# New HD locals



## keng52 (Oct 18, 2003)

Are we gonna have to pay extra for HD locals or will we get them instead of the locals we pay for now or will they be part of the HD pak? What about those who get the Superstation pak will New York and LA be in HD too?


----------



## James Long (Apr 17, 2003)

No fee structure has been announced. Your guess is as good as mine!

JL


----------



## TNGTony (Mar 23, 2002)

It's gonna cost extra eventually!

See ya
Tony


----------



## Stewart Vernon (Jan 7, 2005)

The answer is probably yes, no, and maybe.

I suspect that yes we will have to pay extra now... but then at some point in the future when the HD locals replace the SD locals for enough markets... they maybe will drop the SD locals packages and just have the HD locals... so you will pay less than you would for SD+HD but more than you pay for SD now.


----------



## Link (Feb 2, 2004)

So to get our HD locals, we'll have to get new receivers so basically the current receivers such as the 811 and 921 and 942 won't be any good???

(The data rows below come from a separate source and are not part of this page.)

/-- CMD_SEND_WEIGHT (43_transceiver.md R212). -/
def Obligations.SendWeightTransmitsTheFrame : Prop :=
  ∀ (s : State) (v : Decimal) (f : List Byte), s.fault = none →
    f = [0x3C] ++ tagWeight ++ [0x7C] ++ fmt 2 (coreValue v) ++ [0x3E] →
    (s.txPhase = .idle → f.length ≤ s.cfg.txCap →
        ∃ t, exec (.cmdSendWeight v) s = .next t ∧ Started s t f) ∧
      (s.txPhase = .idle → s.cfg.txCap < f.length →
        exec (.cmdSendWeight v) s = .next { s with trace := s.trace ++ [.result .errOversize] }) ∧
      (s.txPhase ≠ .idle → exec (.cmdSendWeight v) s = .next { s with fault := some ⟨.txReentry, 0⟩ })

/-- CMD_SEND_STATUS (43_transceiver.md section 2, decision D19): the text check comes before the length check (decision D26). -/
def Obligations.SendStatusTransmitsTheFrame : Prop :=
  ∀ (s : State) (x f : List Byte), s.fault = none →
    f = [0x3C] ++ tagStatus ++ [0x7C] ++ x ++ [0x3E] →
    (s.txPhase = .idle → (∃ b ∈ x, b = 0x3C ∨ b = 0x3E ∨ b = 0x7C) →
        exec (.cmdSendStatus x) s = .next { s with trace := s.trace ++ [.result .errText] }) ∧
      (s.txPhase = .idle → (∀ b ∈ x, b ≠ 0x3C ∧ b ≠ 0x3E ∧ b ≠ 0x7C) → s.cfg.txCap < f.length →
        exec (.cmdSendStatus x) s = .next { s with trace := s.trace ++ [.result .errOversize] }) ∧
      (s.txPhase = .idle → (∀ b ∈ x, b ≠ 0x3C ∧ b ≠ 0x3E ∧ b ≠ 0x7C) → f.length ≤ s.cfg.txCap →
        ∃ t, exec (.cmdSendStatus x) s = .next t ∧ Started s t f) ∧
      (s.txPhase ≠ .idle → exec (.cmdSendStatus x) s = .next { s with fault := some ⟨.txReentry, 0⟩ })

/-- TX_WRITE_OK (43_transceiver.md R214): the byte requested is the one the buffer holds. Only the model's own record `handed` is left
open (log entry 9). -/
def Obligations.WriteOkRequestsTheNextByte : Prop :=
  ∀ s : State, s.fault = none →
    (s.txPhase = .write → s.txPos + 1 < s.txLen → s.txPos + 1 < s.cfg.txCap →
        ∃ h, exec .txWriteOk s = .next { s with
          txPos := s.txPos + 1
          trace := s.trace ++ [.txReq (memByte .tx s.txBuf (s.txPos + 1))]
          handed := h }) ∧
      (s.txPhase = .write → s.txLen ≤ s.txPos + 1 →
        ∃ h, exec .txWriteOk s = .next { s with
          txPos := s.txPos + 1
          txPhase := .flush
          trace := s.trace ++ [.flushReq]
          handed := h }) ∧
      (s.txPhase ≠ .write →
        exec .txWriteOk s = .next { s with fault := some ⟨.unexpectedWriteResp, txPhaseCode s.txPhase⟩ })

/-- TX_WRITE_ERR (43_transceiver.md section 3, decision D21). The model's own record is left open (log entry 9). -/
def Obligations.WriteErrFlushesAtOnce : Prop :=
  ∀ s : State, s.fault = none →
    (s.txPhase = .write →
        ∃ h d, exec .txWriteErr s = .next { s with
          txErr := true
          txPhase := .flush
          trace := s.trace ++ [.flushReq]
          handed := h
          draws := d }) ∧
      (s.txPhase ≠ .write →
        exec .txWriteErr s = .next { s with fault := some ⟨.unexpectedWriteResp, txPhaseCode s.txPhase⟩ })

/-- TX_FLUSH_DONE (43_transceiver.md section 3): the line is released, then the result is emitted; `tx_err` keeps its value. The
model's own record is left open (log entry 9). -/
def Obligations.FlushDoneReleasesTheLine : Prop :=
  ∀ s : State, s.fault = none →
    (s.txPhase = .flush →
        ∃ l, exec .txFlushDone s = .next { s with
          dir := .listen
          txPhase := .idle
          trace := s.trace ++ [.dir .listen, .result (if s.txErr then .errWrite else .ok)]
          handed := []
          line := l }) ∧
      (s.txPhase ≠ .flush →
        exec .txFlushDone s = .next { s with fault := some ⟨.unexpectedFlushDone, txPhaseCode s.txPhase⟩ })

/-- A transmission the transport completes without error emits exactly this trace, leaves the line in listen mode and the receiver
alone, and puts every byte on the line in order (43_transceiver.md section 4, inference of the spec; the line is the model's record,
log entry 9). -/
def Obligations.CompletedTransmissionTrace : Prop :=
  ∀ (s : State) (bs : List Byte), s.fault = none → s.txPhase = .idle → s.handed = [] → bs.length ≤ s.cfg.txCap →
    ∃ t, runEvents (expandAsm (.xmitOk bs)) s = .next t ∧
      (∀ i, memRead t.txBuf i = if i < bs.length then bs[i]? else memRead s.txBuf i) ∧
      t = { s with
        txBuf := t.txBuf
        txLen := bs.length
        txPos := bs.length
        txErr := false
        dir := .listen
        trace := s.trace ++ .dir .drive :: bs.map .txReq ++ [.flushReq, .dir .listen, .result .ok]
        line := s.line ++ bs.map (fun b => ⟨b, .sent⟩) }

/-- A transmission whose byte `k` fails: the later bytes are never requested, the flush and the release still happen, and whether the
failed byte was on the line is a fresh draw (43_transceiver.md section 4, inference of the spec; log entry 9). -/
def Obligations.FailedTransmissionTrace : Prop :=
  ∀ (s : State) (bs : List Byte) (k : Nat) (b : Byte), s.fault = none → s.txPhase = .idle → s.handed = [] →
    bs.length ≤ s.cfg.txCap → bs[k]? = some b →
    ∃ t, runEvents (.cmdTransmit bs :: List.replicate k .txWriteOk ++ [.txWriteErr, .txFlushDone]) s = .next t ∧
      (∀ i, memRead t.txBuf i = if i < bs.length then bs[i]? else memRead s.txBuf i) ∧
      t = { s with
        txBuf := t.txBuf
        txLen := bs.length
        txPos := k
        txErr := true
        dir := .listen
        trace := s.trace ++ .dir .drive :: (bs.take (k + 1)).map .txReq
          ++ [.flushReq, .dir .listen, .result .errWrite]
        line := s.line ++ (bs.take k).map (fun b => ⟨b, .sent⟩) ++ [⟨b, .draw s.draws⟩]
        draws := s.draws + 1 }
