section
/-! Frames (40_codec_encode.md section 2): what the encoder writes between the markers, its length, and what decoding it gives. -/

namespace Sys2Proof.Machine

/-- The text check admits exactly the texts without markers and separators (R104). -/
theorem validText_iff {t : List Byte} : validText t = true ↔ ∀ b ∈ t, b ≠ 0x3C ∧ b ≠ 0x3E ∧ b ≠ 0x7C := by
  simp [validText, and_assoc]

/-- The text check refuses exactly the texts that hold one of the three bytes. -/
theorem not_validText_iff {t : List Byte} : ¬ validText t = true ↔ ∃ b ∈ t, b = 0x3C ∨ b = 0x3E ∨ b = 0x7C := by
  rw [validText_iff]
  push Not
  refine exists_congr fun b => and_congr_right fun _ => ?_
  tauto

theorem validText_append (t u : List Byte) : validText (t ++ u) = (validText t && validText u) := List.all_append

theorem validText_digits (ds : List (Fin 10)) : validText (ds.map digitByte) = true := by
  have hdigit : ∀ d : Fin 10, digitByte d ≠ 0x3C ∧ digitByte d ≠ 0x3E ∧ digitByte d ≠ 0x7C := by decide
  exact validText_iff.2 (List.forall_mem_map.2 fun d _ => hdigit d)

theorem validText_dec (n : Nat) : validText (dec n) = true := by
  obtain ⟨ds, hds, -⟩ := dec_spec n
  rw [hds, validText_digits]

theorem validText_pad (N : Nat) {t : List Byte} (h : validText t = true) : validText (pad N t) = true := by
  have hzeros : validText (List.replicate (N - t.length) zeroDigit) = true :=
    List.all_eq_true.2 fun b hb => by rw [List.eq_of_mem_replicate hb]; rfl
  rw [pad, validText_append, hzeros, h]
  rfl

/-- A rendered number, of any number of decimals, passes the text check. -/
theorem validText_fmt (N : Nat) (v : Rat) : validText (fmt N v) = true := by
  have hsign : validText (if v < 0 then [minusByte] else []) = true := by split_ifs <;> rfl
  have hdot : validText (dotByte :: pad N (dec (scaled N v % 10 ^ N))) = true := validText_pad N (validText_dec _)
  rw [fmt, validText_append, validText_append, hsign, validText_dec, hdot]
  rfl

theorem separator_not_mem_of_validText {t : List Byte} (h : validText t = true) : separator ∉ t :=
  fun hmem => (validText_iff.1 h _ hmem).2.2 rfl

@[simp] theorem frameBody_frame (F : List (List Byte)) : frameBody (frame F) = joinFields F := by
  simp [frameBody, frame]

/-- Fields that pass the text check are the fields of their frame's body. -/
theorem fieldsOf_frameBody {F : List (List Byte)} (hF : F ≠ []) (h : ∀ f ∈ F, validText f = true) :
    fieldsOf (frameBody (frame F)) = F := by
  rw [frameBody_frame, fieldsOf_joinFields hF fun f hf => separator_not_mem_of_validText (h f hf)]

/-- Fields that pass the text check are joined to ordinary bytes. -/
theorem ordinary_joinFields {F : List (List Byte)} (h : ∀ f ∈ F, validText f = true) :
    ∀ b ∈ joinFields F, Ordinary b := by
  have hvalid : ∀ f ∈ F, ∀ b ∈ f, Ordinary b :=
    fun f hf b hb => (validText_iff.1 (h f hf) b hb).imp_right And.left
  clear h
  induction F with
  | nil => simp [joinFields]
  | cons f F ih =>
    obtain ⟨hf, hrest⟩ := List.forall_mem_cons.1 hvalid
    by_cases hnil : F = []
    · rwa [hnil, joinFields]
    · rw [joinFields_cons f hnil]
      exact List.forall_mem_append.2 ⟨hf, List.forall_mem_cons.2 ⟨by decide, ih hrest⟩⟩

/-- A frame of fields that pass the text check holds markers at its ends only. -/
theorem boundedByMarkers_frame {F : List (List Byte)} (h : ∀ f ∈ F, validText f = true) :
    BoundedByMarkers (frame F) :=
  ⟨joinFields F, rfl, ordinary_joinFields h⟩

/-! ### The length check (R103) -/

theorem sized_ok {c : Config} {f g : List Byte} : sized c f = (.ok, g) ↔ f.length ≤ c.txCap ∧ g = f := by
  obtain ⟨hfit, heq⟩ | ⟨hover, heq⟩ := sized_cases c f
  · simp [heq, hfit, eq_comm]
  · simp [heq, Nat.not_le.2 hover]

theorem sized_fst_ok {c : Config} {f : List Byte} : (sized c f).1 = .ok ↔ f.length ≤ c.txCap := by
  obtain ⟨hfit, heq⟩ | ⟨hover, heq⟩ := sized_cases c f
  · simp [heq, hfit]
  · simp [heq, Nat.not_le.2 hover]

/-- A Status message is encoded exactly where its text passes the check and its frame fits (R106). -/
theorem encStatus_ok {c : Config} {x f : List Byte} :
    encStatus c x = (.ok, f) ↔
      validText x = true ∧ (frame [tagStatus, x]).length ≤ c.txCap ∧ f = frame [tagStatus, x] := by
  unfold encStatus
  split_ifs with hvalid
  · simp [hvalid, sized_ok]
  · simp [hvalid]
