-- ==== Sys2Proof/Laws/Exec.lean ====
section
/-! SUPPORT. What a command does, once: an equation for each kind of command and the one case
analysis that later proofs cite. -/

namespace Sys2Proof.Machine

variable (s : State)

theorem exec_decOf (f : Fmt) :
    exec (.decOf f) s = .next (finishCanon (decodeFmt s.params f s.rawIn) s) := by
  cases f <;> rfl

theorem exec_encOf (f : Fmt) :
    exec (.encOf f) s = .next (finishRaw (encodeFmt s.params f (canIn s)) s) := by
  cases f <;> rfl

theorem exec_conv (f g : Fmt) :
    exec (.conv f g) s = .next (finishRaw (convert s.params f g s.rawIn) s) := rfl

theorem exec_zero (f : Fmt) :
    exec (.zero f) s = .next (finishCanon (decodeFmt s.params f 0) (s.setRawOut 0)) := rfl

theorem exec_etc1 (lx ly : BitVec 2) :
    exec (.etc1 lx ly) s =
      .next (finishCanon (decodeEtc1 s.params.etc1DiffMap (blockIn s) lx ly).canonical
        (s.setRgb8Out (decodeEtc1 s.params.etc1DiffMap (blockIn s) lx ly).packed)) := rfl

/-- The kinds of command. -/
theorem instr_cases (i : Instr) :
    i = .nop ∨ (∃ f, i = .decOf f) ∨ (∃ f, i = .encOf f) ∨ (∃ f g, i = .conv f g) ∨
      (∃ f, i = .zero f) ∨ ∃ lx ly, i = .etc1 lx ly := by
  cases i with
  | nop => simp
  | decGa88 => exact .inr (.inl ⟨.ga88, rfl⟩)
  | decR8 => exact .inr (.inl ⟨.r8, rfl⟩)
  | decRgb565 => exact .inr (.inl ⟨.rgb565, rfl⟩)
  | decRgba4444 => exact .inr (.inl ⟨.rgba4444, rfl⟩)
  | decRgba5551 => exact .inr (.inl ⟨.rgba5551, rfl⟩)
  | decBgra8888 => exact .inr (.inl ⟨.bgra8888, rfl⟩)
  | encGa88 => exact .inr (.inr (.inl ⟨.ga88, rfl⟩))
  | encR8 => exact .inr (.inr (.inl ⟨.r8, rfl⟩))
  | encRgb565 => exact .inr (.inr (.inl ⟨.rgb565, rfl⟩))
  | encRgba4444 => exact .inr (.inr (.inl ⟨.rgba4444, rfl⟩))
  | encRgba5551 => exact .inr (.inr (.inl ⟨.rgba5551, rfl⟩))
  | encBgra8888 => exact .inr (.inr (.inl ⟨.bgra8888, rfl⟩))
  | conv f g => exact .inr (.inr (.inr (.inl ⟨f, g, rfl⟩)))
  | zero f => exact .inr (.inr (.inr (.inr (.inl ⟨f, rfl⟩))))
  | etc1 lx ly => exact .inr (.inr (.inr (.inr (.inr ⟨lx, ly, rfl⟩))))

/-- Everything a command can do: it completes, after at most its own result registers (R33). -/
theorem exec_cases (i : Instr) :
    exec i s = .next (complete s) ∨
    (∃ f, exec i s = .next (finishCanon (decodeFmt s.params f s.rawIn) s)) ∨
    (∃ raw, exec i s = .next (finishRaw raw s)) ∨
    (∃ f, exec i s = .next (finishCanon (decodeFmt s.params f 0) (s.setRawOut 0))) ∨
    ∃ p : Rgb, exec i s = .next (finishCanon p.canonical (s.setRgb8Out p.packed)) := by
  obtain rfl | ⟨f, rfl⟩ | ⟨f, rfl⟩ | ⟨f, g, rfl⟩ | ⟨f, rfl⟩ | ⟨lx, ly, rfl⟩ := instr_cases i
  · exact .inl rfl
  · exact .inr (.inl ⟨f, exec_decOf s f⟩)
  · exact .inr (.inr (.inl ⟨_, exec_encOf s f⟩))
  · exact .inr (.inr (.inl ⟨_, exec_conv s f g⟩))
  · exact .inr (.inr (.inr (.inl ⟨f, exec_zero s f⟩)))
  · exact .inr (.inr (.inr (.inr ⟨_, exec_etc1 s lx ly⟩)))

end Sys2Proof.Machine
end

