/-- The selected command's word has the given fields where every unused field is 0: operation by
operation, the used fields are the operands and the others are 0. -/
theorem CmdFields.encode_of_select {f : CmdFields} {i : Instr} (hlegal : ¬ 6 ≤ f.op.toNat)
    (hf : f.rsvdNonzero = false) (hs : f.select = some i) : encode i = f.toWord := by
  obtain ⟨op, fmtS, fmtD, x, y, rsvd⟩ := f
  obtain rfl | rfl | rfl | rfl | rfl | rfl := op_cases_of_legal hlegal
  · obtain rfl : .nop = i := by simpa [select] using hs
    exact (CmdFields.toWord_eq_zero rfl hf).symm
  · obtain ⟨⟨rfl, rfl⟩, rfl, rfl⟩ : (rsvd = 0 ∧ fmtD = 0) ∧ x = 0 ∧ y = 0 := by
      simpa [rsvdNonzero, usesS, usesD, usesXY] using hf
    obtain ⟨g, hg, rfl⟩ := Option.map_eq_some_iff.1 hs
    rw [encode_decOf, ← Fmt.eq_ofNat_code hg]
  · obtain ⟨⟨rfl, rfl⟩, rfl, rfl⟩ : (rsvd = 0 ∧ fmtS = 0) ∧ x = 0 ∧ y = 0 := by
      simpa [rsvdNonzero, usesS, usesD, usesXY] using hf
    obtain ⟨g, hg, rfl⟩ := Option.map_eq_some_iff.1 hs
    rw [encode_encOf, ← Fmt.eq_ofNat_code hg]
  · obtain ⟨rfl, rfl, rfl⟩ : rsvd = 0 ∧ x = 0 ∧ y = 0 := by
      simpa [rsvdNonzero, usesS, usesD, usesXY] using hf
    obtain ⟨g, d, hg, hd, rfl⟩ := CmdFields.select_conv hs
    rw [encode_conv, ← Fmt.eq_ofNat_code hg, ← Fmt.eq_ofNat_code hd]
  · obtain ⟨⟨rfl, rfl⟩, rfl, rfl⟩ : (rsvd = 0 ∧ fmtS = 0) ∧ x = 0 ∧ y = 0 := by
      simpa [rsvdNonzero, usesS, usesD, usesXY] using hf
    obtain ⟨g, hg, rfl⟩ := Option.map_eq_some_iff.1 hs
    rw [encode_zero, ← Fmt.eq_ofNat_code hg]
  · obtain ⟨⟨rfl, rfl⟩, rfl⟩ : (rsvd = 0 ∧ fmtS = 0) ∧ fmtD = 0 := by
      simpa [rsvdNonzero, usesS, usesD, usesXY] using hf
    obtain rfl : .etc1 x y = i := by simpa [select] using hs
    exact encode_etc1 x y

/-- No bit of a legal word is ignored. -/
theorem encode_of_decode_eq_ok {v : Word} {i : Instr} (h : decode v = .ok i) : encode i = v := by
  obtain ⟨hlegal, hf, hs⟩ := CmdFields.decode_eq_ok h
  rw [CmdFields.encode_of_select hlegal hf hs, CmdFields.toWord_ofWord]

/-! ### The procedure and the field table -/

theorem decode_eq_ok_iff (v : Word) :
    (∃ i, decode v = .ok i) ↔
      ¬ 6 ≤ (CmdFields.ofWord v).op.toNat ∧ ¬ (CmdFields.ofWord v).rsvdNonzero = true ∧
        (CmdFields.ofWord v).select ≠ none := by
  constructor
  · rintro ⟨i, h⟩
    obtain ⟨hop, hf, hs⟩ := CmdFields.decode_eq_ok h
    exact ⟨hop, by simp [hf], by simp [hs]⟩
  · rintro ⟨hop, hf, hs⟩
    obtain ⟨i, hi⟩ := Option.ne_none_iff_exists'.1 hs
    exact ⟨i, CmdFields.decode_of_select_some hop hf hi⟩

namespace CmdFields

variable {f : CmdFields}

theorem opLegal_iff (f : CmdFields) : f.opLegal = true ↔ ¬ 6 ≤ f.op.toNat := by
  simp only [opLegal, decide_eq_true_eq]
  omega

/-- Under a legal OP the table's zero fields are those that the second check of R80 looks at. -/
theorem unusedClear_iff (hop : ¬ 6 ≤ f.op.toNat) :
    f.unusedClear = true ↔ ¬ f.rsvdNonzero = true := by
  obtain ⟨op, fmtS, fmtD, x, y, rsvd⟩ := f
  obtain rfl | rfl | rfl | rfl | rfl | rfl := op_cases_of_legal hop
  all_goals simp [unusedClear, rsvdNonzero, usesS, usesD, usesXY, and_assoc]

/-- Under a legal OP the table's format fields are those from which the third check of R80 selects. -/
theorem formatsLegal_iff (hop : ¬ 6 ≤ f.op.toNat) :
    f.formatsLegal = true ↔ f.select ≠ none := by
  rw [ne_eq, select_eq_none_iff hop]
  obtain ⟨op, fmtS, fmtD, x, y, rsvd⟩ := f
  obtain rfl | rfl | rfl | rfl | rfl | rfl := op_cases_of_legal hop
  all_goals simp [formatsLegal, usesS, usesD]

theorem wellFormed_iff (f : CmdFields) :
    f.wellFormed = true ↔ ¬ 6 ≤ f.op.toNat ∧ ¬ f.rsvdNonzero = true ∧ f.select ≠ none := by
  simp only [wellFormed, Bool.and_eq_true, opLegal_iff, and_assoc]
  exact and_congr_right fun hop => and_congr (unusedClear_iff hop) (formatsLegal_iff hop)

end CmdFields

/-! ### The legal words and the tokens -/

theorem mem_encode_all (i : Instr) : encode i ∈ Instr.all.map encode :=
  List.mem_map_of_mem (Instr.mem_all i)

theorem Instr.nodup_all : Instr.all.Nodup := by decide

/-- The assembler's search finds every instruction by its tokens. -/
theorem find?_tokens (i : Instr) : Instr.all.find? (fun j => j.tokens == i.tokens) = some i := by
  have h : ∀ i ∈ Instr.all, Instr.all.find? (fun j => j.tokens == i.tokens) = some i := by decide
  exact h i (Instr.mem_all i)

theorem Instr.tokens_injective : Function.Injective Instr.tokens := by
  intro i j h
  have hj := find?_tokens j
  rw [← h, find?_tokens i] at hj
  exact Option.some.inj hj

/-- A command word fits the opcode table's 32 bits. -/
@[simp] theorem tableWord_toNat (v : Word) : tableWord 32 v.toNat = v := by
  rw [tableWord, Nat.mod_eq_of_lt v.isLt, BitVec.ofNat_toNat, BitVec.setWidth_eq]

end Sys2Proof
end

section
/-! The obligations of 30_encoding.md on the decoder, the encoder and the text of commands. -/

open Sys2Proof Sys2Proof.Machine

namespace Sys2Proof.Proofs

/-- Settles O4: kind by kind, with every operand. -/
theorem decodeOfEncodeIsTheInstruction : Obligations.DecodeOfEncodeIsTheInstruction :=
  decode_encode

/-- Settles O5: the fields of a word are its bits, and the selected command determines every field. -/
theorem encodeOfDecodeIsTheWord : Obligations.EncodeOfDecodeIsTheWord :=
  fun _ _ => encode_of_decode_eq_ok

/-- Settles O6: each check of the procedure is one of the table's. -/
theorem wordIsACommandIffItsFieldsAreLegal : Obligations.WordIsACommandIffItsFieldsAreLegal :=
  fun v => (decode_eq_ok_iff v).trans (CmdFields.wellFormed_iff _).symm

/-- Settles O7: `Instr.all` lists each instruction once, and decode and encode undo each other. -/
theorem exactlySeventyOneLegalWords : Obligations.ExactlySeventyOneLegalWords := by
  refine ⟨Instr.nodup_all.map encode_injective, rfl, fun v => ⟨?listed, ?decodes⟩⟩
  case listed =>
    rintro ⟨i, hi⟩
    exact encode_of_decode_eq_ok hi ▸ mem_encode_all i
  case decodes =>
    intro hv
    obtain ⟨i, -, rfl⟩ := List.mem_map.1 hv
    exact ⟨i, decode_encode i⟩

Also, what satellite will the HD locals be on?? Like in Chicago, most of our area has Dish 500s, will those need replaced too??


----------



## James Long (Apr 17, 2003)

Chicago locals are also on 61.5° --- and are mirrored on 129°. If I were E* I'd be putting HD locals on one of those two locations. With the potential use as "distants" it would probably be ..... 


Spoiler



129°



Note that a market's digital locals MUST be together on the same dish but DO NOT have to be on the same dish as the analog locals or core programming.

JL


----------



## Link (Feb 2, 2004)

James Long said:


> Chicago locals are also on 61.5° --- and are mirrored on 129°. If I were E* I'd be putting HD locals on one of those two locations. With the potential use as "distants" it would probably be .....
> 
> 
> Spoiler
> ...


I figured in some of the large markets they would try to put as much on 119/110 as they could to avoid having to change out a lot of dishes and move things around in the smaller markets with fewer subscribers. But that would make too much sense for them I suppose!

What satellites are Directv's new HD locals on???


----------



## James Long (Apr 17, 2003)

D* HD Locals are on Spaceway Ka.

I believe E* is going to try to stay on high powered DBS satellites as much as possible. Core stations and most SD locals on 119-110-129 (mostly 119-110) and HD locals "where locals used to be". That's 61.5, 148, SD105 and SD121. Plus using 129 for SD and HD in the markets that have partially moved there.

Of course, we are a long way away from June. Some of those markets already mirrored on 129 MAY end up on E10. 

JL


----------



## Chris Ruhl (Dec 13, 2005)

I have only had Dish for one week, so I am a bit new to the whole satellite numbering scheme etc.... 

We will have to purchase new receivers to get local HD channels? I called customer support and they couldn't answer any of my questions. Also, is there a specific order they are going to start introducing the local HDs in? I seem to recall that they were doing the Neilsen top 15 first, but I'll believe it when I see it. Since I'm in Minneapolis, I would imagine that local HDs should be coming within the next 4-5 months? 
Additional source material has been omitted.